HTML report (pest-report.html)
A standalone HTML file you can open in any browser. Dark theme, no external dependencies.
Summary dashboard at the top shows:
- Total tests, tokens, estimated cost
- Judge call count, tool call count
- Input→output token breakdown
Expandable test cards — click any test to see:
- Full system prompt (purple)
- User input message (blue)
- Assistant response (green)
- Tool calls with arguments
- Matcher assertions with pass/fail, scores, and judge reasoning
Add to .gitignore:
pest-log.json
pest-report.htmlPest Reporter (jest)
Same capabilities as the vitest reporter. Requires --runInBand (the in-memory accumulator needs tests and reporter in the same process — typical for LLM tests anyway).
Setup
// jest.config.js
export default {
setupFilesAfterFramework: ['@heilgar/pest-jest/setup'],
reporters: [
'default',
['@heilgar/pest-jest/reporter', { showCost: true }],
],
};Same options as the vitest reporter: verbose, showCost, logFile, htmlFile.
Default test runner output
pest matchers work with any vitest/jest/Playwright reporter.
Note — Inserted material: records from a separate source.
/-- R143: the START of a ready state leads to the first place of the computation, with the message window, `MSG_LEN` and
the parameters as they were. -/
theorem StartReady.step_start {wdata : Word} {turns : List Turn} (h : StartReady s message wdata turns) :
    ∃ s₀, step s = .next s₀ ∧ Running s₀ message (66 * blockCount message.length + 1) s₀ ∧ s₀.pending = turns ∧
      s₀.obsEn = wdata.getLsbD 1 ∧ s₀.msg = s.msg ∧ s₀.msgLen = s.msgLen ∧ s₀.params = s.params := by
  have hbusy : s.dropTurn.busy = false := h.idle
  refine ⟨State.startAccepted { s.dropTurn with obsEn := wdata.getLsbD 1 }, ?step, ?running, ?pending,
    rfl, rfl, rfl, rfl⟩
  case step =>
    rw [step_host h.issued, ← writeCtrl_accepts h.start (h.length ▸ h.fits)]
    show Host.Outcome.next (if s.dropTurn.busy then _ else _) = _
    rw [hbusy]
    rfl
  case running =>
    exact { stage := .pad rfl h.length rfl rfl, written := h.written, noFault := h.noFault, params := rfl, msg := rfl,
            msgLen := rfl, obsEn := rfl, lenErr := rfl, done := rfl, digest := rfl }
  case pending =>
    show s.pending.tail = turns
    rw [h.issued, List.tail_cons]

/-- Settles O46: START, the turns up to the last one, which leave the core before `FINAL`, and the core's last turn. -/
theorem everyInterleavingComputesMd5 : Obligations.EveryInterleavingComputesMd5 := by
  intro s message wdata turns hready hreset hlast hcount
  obtain ⟨init, rfl⟩ := List.getLast?_eq_some_iff.1 hlast
  rw [← blockCount_eq, List.count_append, List.count_singleton_self] at hcount
  obtain ⟨s₀, hstart, hrun₀, hp₀, hobs, hmsg, hlen, hparams⟩ := hready.step_start
  rw [show 66 * blockCount message.length + 1 = 0 + init.count .core by omega] at hrun₀
  obtain ⟨u, hrun, hu, hpu⟩ :=
    Running.run_turns init (fun turn hturn => hreset turn (List.mem_append_left _ hturn)) s₀ hrun₀ hp₀
  obtain ⟨t, hfinal, ht, hpt⟩ := hu.last_turn hpu
  refine ⟨t, ?run, hparams ▸ ht.digest, ht.done, ht.lenErr, ht.uop, ht.obsEn.trans hobs, ht.noFault,
    ht.msg.trans hmsg, ht.msgLen.trans hlen, hpt⟩
  rw [List.length_append, Nat.add_comm, run_succ _ hstart, run_add _ _ hrun]
  exact run_succ 0 hfinal

end Sys2Proof.Machine
end

section
/-! The encodings (R63..R71): what the decoder makes of the words of each row, which words those are, and that decoder
and encoder undo each other. -/

namespace Sys2Proof

open Machine

/-! ### The micro-operation words as `op` and `j` (R63) -/

@[simp] theorem uopWord_op (op : BitVec 4) (j : BitVec 6) : (uopWord op j).extractLsb' 6 4 = op :=
  BitVec.extractLsb'_append_eq_left

@[simp] theorem uopWord_j (op : BitVec 4) (j : BitVec 6) : (uopWord op j).extractLsb' 0 6 = j :=
  BitVec.extractLsb'_append_eq_right

theorem uopWord_extract (u : BitVec 10) : uopWord (u.extractLsb' 6 4) (u.extractLsb' 0 6) = u := by
  unfold uopWord
  rw [BitVec.extractLsb'_append_extractLsb'_eq_extractLsb' (by decide)]
  simp

/-- R69, by `op` and `j`. -/
theorem reservedWord_uopWord (op : BitVec 4) (j : BitVec 6) :
    reservedWord (uopWord op j) = (decide (6 ≤ op.toNat) || (decide (op ≠ 3) && decide (j ≠ 0))) := by
  simp only [reservedWord, uopWord_op, uopWord_j]
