-- ==== Sys2Proof/Certificates/Slice0/Obligations.lean ====
section
/-! DEFINITION. The statements about the IGE chaining engine, from the numbered rules of spec/. `Config.params` are this
hardware's parameters: its `B`, `Enc` and `Dec` are open but for the contract of R7, so a statement holds for every
attached cipher. No statement rests on a free value (log 5). -/

open Sys2Proof Sys2Proof.Machine

/-! ### Encoding -/

/-- 30_encoding R61 and the words of 95_test_vectors 3.8, written out: a sanity check of the decoder. -/
def Obligations.CommandWordsDecode : Prop :=
  decode 0x0000000000000001 = .ok .encInit ∧ decode 0x0000000000000002 = .ok .decInit ∧
    decode 0x0000000000000003 = .ok .blocksize ∧ decode 0x0000000000000004 = .ok .transform ∧
    decode 0x0000000000000005 = .ok .encOnce ∧ decode 0x0000000000000006 = .ok .decOnce ∧
    (∀ i, decode 0x0000000000000000 ≠ .ok i) ∧ (∀ i, decode 0x0000000000000007 ≠ .ok i) ∧
    (∀ i, decode 0x00000000000000FF ≠ .ok i) ∧ (∀ i, decode 0x0000000000000101 ≠ .ok i) ∧
    (∀ i, decode 0x8000000000000004 ≠ .ok i)

/-- R65: which word decodes to which command, over every 64-bit word, and which words are illegal (the condition of
R62). -/
def Obligations.DecodeFollowsTheOpcodeMap : Prop :=
  (∀ w : Word, decode w = .ok .encInit ↔ w.toNat / 2 ^ 8 = 0 ∧ w.toNat % 2 ^ 8 = 0x01) ∧
    (∀ w : Word, decode w = .ok .decInit ↔ w.toNat / 2 ^ 8 = 0 ∧ w.toNat % 2 ^ 8 = 0x02) ∧
    (∀ w : Word, decode w = .ok .blocksize ↔ w.toNat / 2 ^ 8 = 0 ∧ w.toNat % 2 ^ 8 = 0x03) ∧
    (∀ w : Word, decode w = .ok .transform ↔ w.toNat / 2 ^ 8 = 0 ∧ w.toNat % 2 ^ 8 = 0x04) ∧
    (∀ w : Word, decode w = .ok .encOnce ↔ w.toNat / 2 ^ 8 = 0 ∧ w.toNat % 2 ^ 8 = 0x05) ∧
    (∀ w : Word, decode w = .ok .decOnce ↔ w.toNat / 2 ^ 8 = 0 ∧ w.toNat % 2 ^ 8 = 0x06) ∧
    ∀ w : Word, (∃ r, decode w = .error r) ↔
      w.toNat / 2 ^ 8 ≠ 0 ∨ w.toNat % 2 ^ 8 = 0x00 ∨ 0x07 ≤ w.toNat % 2 ^ 8

/-- R60, R61, R67, R68: decode and encode agree both ways, and a command line with its operands at every value below
`2^64` is recovered from its encoding, the list of its register writes: no operand bit is dropped. -/
def Obligations.CommandEncodingLosesNothing : Prop :=
  (∀ i : Instr, i.wf = true → decode (encode i) = .ok i) ∧
    (∀ (w : Word) (i : Instr), decode w = .ok i → encode i = w) ∧
    ∀ l k : Line, l.wf = true → k.wf = true → lineCommand l ≠ none → lineCommand k ≠ none →
      expand l = expand k → l = k

/-! ### Steps -/

/-- R25: a CMD write of a word that decodes to a command is one step, and the step is that command on the state
behind the write; `withFetchWord` puts such a write in front. -/
def Obligations.StepRunsTheDecodedCommand : Prop :=
  (∀ (s : State) (w : Word) (i : Instr) (rest : List Access),
      s.bus = .regWrite 0x00 64 w :: rest → decode w = .ok i → step s = exec i { s with bus := rest }) ∧
    ∀ (s : State) (nbits w : Nat) (i : Instr),
      decodeTableWord nbits w = some i → step (s.withFetchWord nbits w) = exec i s

/-- R141: an illegal CMD word sets CODE to 6 and ANY_ERROR to 1 and changes nothing else. The write leaves the host's
queue, which is the model's own (log 6). -/
def Obligations.IllegalWordChangesOnlyStatus : Prop :=
  ∀ (s : State) (w : Word) (rest : List Access), s.bus = .regWrite 0x00 64 w :: rest →
    (w.toNat / 2 ^ 8 ≠ 0 ∨ w.toNat % 2 ^ 8 = 0x00 ∨ 0x07 ≤ w.toNat % 2 ^ 8) →
    step s = .next { s with bus := rest, status := errorStatus s.status 6 }

/-- R15, R148: every command ends, with a next state, in every state. -/
def Obligations.EveryCommandCompletes : Prop :=
  ∀ (i : Instr) (s : State), ∃ t, exec i s = .next t ∧
    (codeField t.status = 0 ∨ t = { s with status := errorStatus s.status (codeField t.status).toNat })

/-! ### Construction and block size -/

/-- R82 (with R80, R81, R83): the word of ENC_INIT, and ENC_INIT on every IV operand as its pseudocode has it;
everything not named keeps its value. -/
def Obligations.EncInitFollowsItsPseudocode : Prop :=
  decode 0x0000000000000001 = .ok .encInit ∧ ∀ s : State,
    (s.op1.toNat = 2 * Config.blockSize → s.op0.toNat + 2 * Config.blockSize ≤ 2 ^ 64 →
      exec .encInit s = .next { s with
        mode := .enc
        prevC := s.mem.readBytes s.op0.toNat Config.blockSize
        prevP := s.mem.readBytes (s.op0.toNat + Config.blockSize) Config.blockSize
        blocks := 0
        status := okStatus s.status }) ∧
    (s.op1.toNat ≠ 2 * Config.blockSize → exec .encInit s = .next { s with status := errorStatus s.status 1 }) ∧
    (s.op1.toNat = 2 * Config.blockSize → 2 ^ 64 < s.op0.toNat + 2 * Config.blockSize →
      exec .encInit s = .next { s with status := errorStatus s.status 7 })

/-- R84 (with R80, R81, R83): the word of DEC_INIT, and DEC_INIT on every IV operand as its pseudocode has it. -/
def Obligations.DecInitFollowsItsPseudocode : Prop :=
  decode 0x0000000000000002 = .ok .decInit ∧ ∀ s : State,
    (s.op1.toNat = 2 * Config.blockSize → s.op0.toNat + 2 * Config.blockSize ≤ 2 ^ 64 →
      exec .decInit s = .next { s with
        mode := .dec
        prevC := s.mem.readBytes s.op0.toNat Config.blockSize
        prevP := s.mem.readBytes (s.op0.toNat + Config.blockSize) Config.blockSize
        blocks := 0
        status := okStatus s.status }) ∧
    (s.op1.toNat ≠ 2 * Config.blockSize → exec .decInit s = .next { s with status := errorStatus s.status 1 }) ∧
    (s.op1.toNat = 2 * Config.blockSize → 2 ^ 64 < s.op0.toNat + 2 * Config.blockSize →
      exec .decInit s = .next { s with status := errorStatus s.status 7 })

/-- R87: the word of BLOCKSIZE, and BLOCKSIZE succeeds in every state; RESULT holds `B` and STATUS.CODE is OK, nothing
else changes. -/
def Obligations.BlocksizeReportsTheBlockSize : Prop :=
  decode 0x0000000000000003 = .ok .blocksize ∧ ∀ s : State, ∃ r : Word, r.toNat = Config.blockSize ∧
    exec .blocksize s = .next { s with result := r, status := okStatus s.status }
Without the pest reporter, you still get clear error messages on failures:
● Customer Support > escalates angry customers
Expected to call tool "escalate", but it was not called.
Called: [process_refund]LLM-judged matcher failures include the judge's reasoning:
● Geography > knows capital cities
Expected response to match semantic meaning of "Paris is the capital"
(threshold: 4/5, score: 2/5).
Reasoning: The response discusses Paris as a tourist destination,
not as the capital of France.All standard framework reporters work as-is:
# vitest
npx vitest --reporter=json --outputFile=results.json
npx vitest --reporter=junit --outputFile=results.xml
# jest
npx jest --json --outputFile=results.json
# playwright
npx playwright test --reporter=htmlThe pest reporter adds LLM-specific data on top — it doesn't replace the default output.